18.3. Exploring#

Let’s look at the features in our dataframe for shapes and relationships that will help us make transformations and models (Chapter 10). We start by looking at how the categorical features of age, sex, and body condition relate to weight:

f1 = px.box(train_set, x="Age", y="Weight", 
            category_orders = {"Age":['<2', '2-5', '5-10', 
                                      '10-15', '15-20', '>20']})
f2 = px.box(train_set, x="Sex", y="Weight")

# We wrote the left_right function as a shorthand for plotly's make_subplots
fig = left_right(f1, f2, column_widths=[0.7, 0.3])

fig.update_xaxes(title='Age (yr)', row=1, col=1)
fig.update_xaxes(title='Sex', row=1, col=2)
fig.update_yaxes(title='Weight (kg)', row=1, col=1)
../../_images/donkey_eda_4_0.svg
fig = px.box(train_set, x="BCS", y="Weight", points="all",
             labels={'Weight':'Weight (kg)', 'BCS':'Body condition score'},
             width=550, height=250)
fig
../../_images/donkey_eda_5_0.svg

Notice that we plotted the points as well as the boxes for the body condition score because we saw earlier that there are only a handful of observations with a score of 1.5, so we don’t want to read too much into a box plot with only a few data points (Chapter 11).

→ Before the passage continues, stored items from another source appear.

-- ==== Sys2Proof/Machine/Fields.lean ====
section
/-! DEFINITION. Every register field of the register pages (R24 to R50 and each chapter's tables): address of its word, lowest bit,
width and reset value (an index names a place modulo their number); and, per page, its row: access code (R10), count, stride and the range of values it accepts (R34). -/

namespace Sys2Proof.Machine

/-- Reset of PAGE_CTRL.EN by page base (R50). -/
def pageEnReset (b : Nat) : Nat :=
  if b / 0x1000 ∈ [0x00, 0x01, 0x02, 0x03, 0x0E, 0x0F, 0x21, 0x22, 0x40, 0x41, 0x42, 0x43, 0x44] then 1 else 0

/-- GLB_PAGE_MAP word w: bit n is set when page 32w + n is implemented (R25). -/
def pageMapWord : Nat → Nat
  | 0 => 0xFFFFFFFF
  | 1 => 0xF
  | 2 => 0x1F
  | _ => 0

/-- Reset of the policy bit k of source s: the Reactions column of R382 as R364 reads it (0 INT, 1 NMA, 2 ERRN, 3 FENCE, 5 BRST). -/
def polReset (s k : Nat) : Nat :=
  b2n (if k = 0 then decide (s = 5 ∨ 7 ≤ s ∧ s ≤ 35 ∨ 38 ≤ s ∧ s ≤ 53)
    else if k = 2 then decide (s ≤ 4 ∨ s = 10 ∨ s = 52)
    else if k = 3 then decide (s ∈ [7, 20, 24, 33, 39])
    else if k = 5 then decide (s = 43)
    else false)
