-- ==== Sys2Proof/Machine/Record.lean ====
section
/-! DEFINITION. What comes into effect is recorded: journal records and groups (R229, R243, R244), their append and durability (R246, R247,
R427, R431), and the opening and ending of epochs that wait on them (R206, R207, R222). -/

namespace Sys2Proof.Machine

/-! ## Epoch numbers and image words -/

/-- Epoch number a is later than b (R207). -/
def later (a b : Nat) : Bool := let d := (a + 2 ^ 32 - b % 2 ^ 32) % 2 ^ 32; decide (1 ≤ d ∧ d < 2 ^ 31)

/-- Word W0 of a circuit-table entry (R224). -/
def circW0 (state down owner : Nat) (i : Image) : Nat :=
  state % 8 + i.path % 4 * 2 ^ 3 + down % 8 * 2 ^ 5 + owner % 128 * 2 ^ 8 + b2n i.keyEn * 2 ^ 15 + i.keySlot % 1024 * 2 ^ 16

/-- Word W1 of a circuit-table entry (R224). -/
def Image.w1 (i : Image) : Nat :=
  i.portA % 16 + i.pairsA % 16 * 2 ^ 4 + i.subA % 16 * 2 ^ 8 + i.hopsA % 8 * 2 ^ 12 + i.portB % 16 * 2 ^ 16 + i.pairsB % 16 * 2 ^ 20 +
    i.subB % 16 * 2 ^ 24 + i.hopsB % 8 * 2 ^ 28

/-- Word W2 of a circuit-table entry (R224). -/
def Image.w2 (i : Image) : Nat := i.peerA % 2 ^ 14 + i.peerB % 2 ^ 14 * 2 ^ 16

/-- The image that words W0 to W2 hold (R224). -/
def imageOf (w0 w1 w2 : Nat) : Image :=
  { path := w0 / 2 ^ 3 % 4, keyEn := bitOf w0 15, keySlot := w0 / 2 ^ 16 % 1024, portA := w1 % 16, pairsA := w1 / 2 ^ 4 % 16,
    subA := w1 / 2 ^ 8 % 16, hopsA := w1 / 2 ^ 12 % 8, portB := w1 / 2 ^ 16 % 16, pairsB := w1 / 2 ^ 20 % 16, subB := w1 / 2 ^ 24 % 16,
    hopsB := w1 / 2 ^ 28 % 8, peerA := w2 % 2 ^ 14, peerB := w2 / 2 ^ 16 % 2 ^ 14 }

/-- An entry of the circuit table. -/
def State.circuit (s : State) (c : Nat) : Circuit := Tbl.get {} s.csq.circuits c

/-- The state with an entry of the circuit table set. -/
def State.setCircuit (s : State) (c : Nat) (x : Circuit) : State :=
  { s with csq := { s.csq with circuits := Tbl.set {} s.csq.circuits c x } }

/-- A slot of the schedule table. -/
def State.slot (s : State) (n : Nat) : Slot := Tbl.get {} s.csq.slots n

/-- The state with a slot of the schedule table set. -/
def State.setSlot (s : State) (n : Nat) (x : Slot) : State := { s with csq := { s.csq with slots := Tbl.set {} s.csq.slots n x } }

/-! ## Records -/

/-- The CIRCUIT_DELTA record of an entry (R244): STATE FREE means cleared. -/
def deltaOf (c : Nat) (x : Circuit) : RecPay :=
  .circuitDelta (BitVec.ofNat 10 c).toFin (BitVec.ofNat 32 x.epoch) (BitVec.ofNat 32 (circW0 x.state x.down x.owner x.img))
    (BitVec.ofNat 32 x.img.w1) (BitVec.ofNat 32 x.img.w2) (BitVec.ofNat 32 x.label)

/-- The SCHED record of a slot (R244). -/
def schedOf (n : Nat) (x : Slot) : RecPay :=
  .sched (BitVec.ofNat 4 n).toFin (BitVec.ofNat 2 x.st) (BitVec.ofNat 32 x.epoch) (BitVec.ofNat 64 x.act)

/-- The KEYMETA record of a key slot (R244). -/
def keymetaOf (n : Nat) (loaded : Bool) (blob : Block64) : RecPay := .keymeta (BitVec.ofNat 10 n).toFin loaded blob

/-- The active mirrors the record (R229). -/
def recMirrored : RecPay → Bool
  | .cal .. => false
  | .mark .. => false
  | _ => true

/-! ## Journal appends (R246, R247, R427) -/

/-- Change the journal's state. -/
def State.setJnl (s : State) (j : JnlState) : State := { s with jnl := j }

/-- Appends are durable at once: JNL is disabled, has no flash, or BYPASS is set (R247, R427). -/
def State.jnlThrough (s : State) : Bool := !s.en 0x09 || s.jnl.noFlash || s.on F.JNL_CFG_BYPASS

/-- Bytes of a flash region: half the part (R241). -/
def State.regionSize (s : State) : Nat := 2 ^ (s.rd F.JNL_FLASH_SIZE_LOG2 - 1)

/-- Bytes of a list of records. -/
def recsBytes (l : List JRec) : Nat := (l.map recBytes).sum

/-- Bytes of the journal's queue that are not in flash. -/
def State.queueBytes (s : State) : Nat := recsBytes s.jnl.queue - s.jnl.headDone

/-- The region is full for the appends that wait: JNL_FULL (R249). -/
def State.jnlFull (s : State) : State :=
  if s.on F.JNL_STAT_FULL then s else ((s.wr F.JNL_STAT_FULL 1).cause0 0x09 3).fault 34

/-- Record n is appended: the active has it to send, after a handover if one is under way (R229, R236). -/
def State.stream (s : State) (n : Nat) (r : JRec) : State :=
  if n ≤ s.jnl.streamed then s
  else
    let s := s.setJnl { s.jnl with streamed := n }
    if s.rd F.TWN_STAT_ROLE = 1 ∧ r.mirror = false ∧ recMirrored r.pay = true then
      let x : TwinOut := { n := n, rcd := r }
      if s.twn.handing then { s with twn := { s.twn with held := s.twn.held ++ [x] } }
      else { s with twn := { s.twn with sendq := s.twn.sendq ++ [x] } }
    else s

/-- Records that wait are appended, in order, and take their SEQ (R242, R243, R249): once a replay has reached DONE, while the queue has room for 64, and while
the region holds them. None is appended while a compaction writes END (R248). -/
def State.refill (s : State) : Nat → State
  | 0 => s
  | k + 1 =>
    match s.jnl.held with
    | [] => s
    | r :: t =>
      if s.jnl.ready = false ∨ s.rd F.JNL_STAT_CSTATE = 5 ∨ 64 ≤ s.jnl.queue.length then s
      else if s.regionSize < s.rd F.JNL_USED_BYTES + s.queueBytes + recBytes r then s.jnlFull
      else
        let r := { r with seq := s.rd F.JNL_SEQ_SEQ }
        let n := s.jnl.taken + 1
        (((s.setJnl { s.jnl with held := t, queue := s.jnl.queue ++ [r], taken := n }).wr F.JNL_SEQ_SEQ (r.seq + 1)).stream n r).refill k

/-- What waits to be appended is appended as far as it may be. -/
def State.appendWaiting (s : State) : State := s.refill s.jnl.held.length

/-- A block hands one record over to be appended: it is durable at once where nothing is written to flash, in which case its SEQ is a free value (R246, R247,
R427; DESIGN CHOICE: log entry 115). -/
def State.append (s : State) (pay : RecPay) (mirror : Bool := false) : State :=
  let n := s.jnl.asked + 1
  if s.jnlThrough then
    let (v, s) := s.free
    let s := s.setJnl { s.jnl with asked := n, taken := n, durable := n, queue := [], held := [], headDone := 0 }
    s.stream n { seq := v.toNat % 2 ^ 64, mirror := mirror, pay := pay }
  else (s.setJnl { s.jnl with asked := n, held := s.jnl.held ++ [{ seq := 0, mirror := mirror, pay := pay }] }).appendWaiting

/-- Append a group: its records and the EPOCH_COMMIT that closes it (R229). -/
def State.appendGroup (s : State) (pays : List RecPay) (epoch time : Nat) (side : Bool) (full takeover mirror : Bool := false) : State :=
  (pays.foldl (fun s p => s.append p mirror) s).append
    (.commit (BitVec.ofNat 32 epoch) pays.length side full takeover (BitVec.ofNat 64 time)) mirror

/-- Append a side group (R229). -/
def State.sideGroup (s : State) (pays : List RecPay) : State := s.appendGroup pays (s.rd F.CSQ_LAST_EPOCH_EPOCH) 0 true

/-! ## Epochs open and end (R206, R222) -/

/-- Change the circuit sequencer's state. -/
def State.setCsq (s : State) (c : CsqState) : State := { s with csq := c }

/-- An epoch CSQ still holds. -/
def State.epoch? (s : State) (n : Nat) : Option Epoch := s.csq.epochs.find? (fun e => e.num == n)

/-- Change an epoch. -/
def State.updEpoch (s : State) (n : Nat) (f : Epoch → Epoch) : State :=
  s.setCsq { s.csq with epochs := updFirst (fun e => e.num == n) f s.csq.epochs }

/-- The OPEN epoch. -/
def State.openEpoch? (s : State) : Option Epoch := s.csq.epochs.find? (fun e => e.st == 0)

/-- Replay is between PROBE and RECOVER: EPOCH_PREPARE is held (R428). -/
def State.replayHolds (s : State) : Bool := decide (s.rd F.JNL_STAT_RSTATE ∈ [1, 2, 3, 4])

/-- EPOCH_PREPARE's own effect, once it may proceed: BAD_CMD by R206, or the epoch is OPEN. -/
def State.prepareEpoch (s : State) (id : Nat) (e : Block64) : State :=
  let n := byteField e 16 0 32
  if (s.openEpoch?).isSome then s.finish id { status := 4, detail := 0x21 }
  else if n = 0 ∨ (match s.csq.floor with | none => false | some f => !later n f) = true then s.finish id { status := 4, detail := 0x20 }
  else
    ((s.setCsq { s.csq with epochs := s.csq.epochs ++ [{ num := n, pin := byteField e 20 0 1 == 1 }], floor := some n }).wr
      F.CSQ_OPEN_EPOCH_EPOCH n).finish id {}

/-- An EPOCH_PREPARE may proceed: fewer than 16 epochs are held, no replay is under way, CSQ is not frozen (R206, R223, R428). -/
def State.canPrepare (s : State) : Bool := decide (s.csq.epochs.length < 16) && !s.replayHolds && !s.frozen 0x07

/-- A held EPOCH_PREPARE proceeds once it may (R206, R428). -/
def State.resumePrepare (s : State) : State :=
  match s.que.inflight.find? (fun c => c.wait == .prepare) with
  | some c => if s.canPrepare then s.prepareEpoch c.id c.e else s
  | none => s

/-- RESULT of EPOCH_COMMIT (R211). -/
def Epoch.result (e : Epoch) : Nat :=
  let late := if e.late ∧ e.t ≠ 0 then min ((e.effect - e.t) / 65536) (2 ^ 32 - 1) else 0
  e.effect + e.changes * 2 ^ 64 + e.failed * 2 ^ 96 + late * 2 ^ 128 + e.withdrawn * 2 ^ 160

/-- EPOCH_COMMIT of an epoch completes. -/
def State.finishCommit (s : State) (e : Epoch) (x : Cpl) : State :=
  match e.cmd with
  | some id => s.finish id x
  | none => s

/-- An epoch in RECORD whose commit record is durable is DONE (R222). -/
def State.epochDone (s : State) (e : Epoch) : State :=
  let s := (s.setCsq { s.csq with epochs := dropFirst (fun x => x.num == e.num) s.csq.epochs }).cause0 0x07 0
  (s.finishCommit e { result := e.result }).resumePrepare

/-! ## Durability (R246, R431) -/

/-- SCHED_LOAD takes effect (R212): the selected slots are replaced, and those whose time has passed are MISSED. -/
def State.scheduled (s : State) (id : Nat) (l : List (Nat × Slot)) : State :=
  let now (x : Slot) : Slot := if x.st = 1 ∧ x.act < s.time.now.toNat then { x with st := 3 } else x
  let t := l.foldl (fun t x => t.setSlot x.1 (now x.2)) s
  t.finish id { result := l.foldl (fun m x => if (now x.2).st = 3 then m + 2 ^ x.1 else m) 0 }

/-- The commands whose record is durable complete, and the epochs in RECORD end, one after the other. -/
def State.releaseDurable (s : State) : Nat → State
  | 0 => s
  | n + 1 =>
    let done (c : Cmd) : Bool := match c.wait with
      | .durable k _ => decide (k ≤ s.jnl.durable)
      | .schedule k _ => decide (k ≤ s.jnl.durable)
      | _ => false
    match s.csq.epochs.find? (fun e => e.st == 5 && decide (e.seq ≤ s.jnl.durable)) with
    | some e => (s.epochDone e).releaseDurable n
    | none =>
      match s.que.inflight.find? done with
      | some c =>
        (match c.wait with
        | .durable _ x => if csqOp (opcode c.e) then s.finish c.id x else s.complete c.id x
        | .schedule _ l => s.scheduled c.id l
        | _ => s).releaseDurable n
      | none => s

/-- Everything that waits for records now durable goes on. -/
def State.durableNow (s : State) : State := s.releaseDurable (s.csq.epochs.length + s.que.inflight.length)

/-- A command completes once the records appended so far are durable (R431). -/
def State.completeDurable (s : State) (id : Nat) (x : Cpl) : State := (s.setWait id (.durable s.jnl.asked x)).durableNow

end Sys2Proof.Machine
end

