/-- An ARMED slot that fires before slot n does (R213): one due earlier, or one due in the same cycle with a lower number. Slots whose time has passed are
due at once (R214). -/
def State.firesFirst (s : State) (n : Nat) (y : Nat × Slot) : Bool :=
  let due (z : Slot) : Nat := max s.time.now.toNat z.act
  y.2.st == 1 && (decide (due y.2 < due (s.slot n)) || (due y.2 == due (s.slot n) && decide (y.1 < n)))

/-- SCHED_SLOT_FIRE (R213, R214): an ARMED slot's time has come. An epoch that another slot has made late already stays as late as it is (DEDUCED: log
entry 114). -/
def execSchedSlotFire (slot : Fin 16) (s : State) : Host.Outcome State Fault Refusal :=
  .next (
    let x := s.slot slot.val
    if x.st = 1 ∧ s.en 0x07 = true ∧ s.csq.slots.any (s.firesFirst slot.val) = false then
      let s := s.advanceTo (BitVec.ofNat 64 x.act)
      match s.csq.epochs.find? (fun e => e.num == x.epoch && e.bySched && (e.st == 1 || e.st == 2)) with
      | some e =>
        let s := s.setSlot slot.val { x with st := 2, fire := s.time.now.toNat }
        if e.fired then s
        else
          let s := s.updEpoch e.num (fun e => { e with t := x.act })
          (s.epochAtT { e with t := x.act }).csqSettle
      | none => ((s.setSlot slot.val { x with st := 3, fire := s.time.now.toNat }).cause0 0x07 4).fault 30
    else s)

/-- CSQ's FREEZE ends (R223): a T passed meanwhile is late now, held changes and trainings go on. -/
def State.csqThaw (s : State) : State :=
  let s := (s.csq.epochs.filter (fun e => e.fired && !e.late && decide (e.st < 3))).foldl (fun s e => s.epochLate e) s
  s.resumePrepare.csqSettle

end Sys2Proof.Machine
end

It appears that the median weight increases with the body condition score, but not in a simple linear fashion. On the other hand, weight distributions for the three sex categories appear roughly the same. As for age, once a donkey reaches five years, the distribution of weight doesn’t seem to change much. But donkeys under age 2 and donkeys from 2 to 5 years of age have lower weights in general.

Next, let’s examine the quantitative variables. We plot all pairs of quantitative variables in the scatter plot matrix:

train_numeric = train_set[['Weight', 'Length', 'Girth', 'Height']]
import plotly.figure_factory as ff

ff.create_scatterplotmatrix(train_numeric, diag='histogram', 
                            title='', height=600, width=600)
../../_images/donkey_eda_9_0.svg

The height, length, and girth of donkeys all appear linearly associated with weight and with each other. This is not too surprising; given one of the donkey’s dimensions, we should have a good guess about the other dimensions. Girth appears most highly correlated with weight, and this is confirmed by the correlation coefficient matrix:

train_numeric.corr()
Weight Length Girth Height
Weight 1.00 0.78 0.90 0.71
Length 0.78 1.00 0.66 0.58
Girth 0.90 0.66 1.00 0.70
Height 0.71 0.58 0.70 1.00

Our explorations uncovered several aspects of the data that may be relevant for modeling. We found that the donkey’s girth, length, and height all have linear associations with weight and with each other, and girth has the strongest linear relationship with weight. We also observed that the body condition score has a positive association with weight; the sex of the donkey does not appear related to weight; and neither does age for those donkeys over 5 years. In the next section, we use these findings to build our model.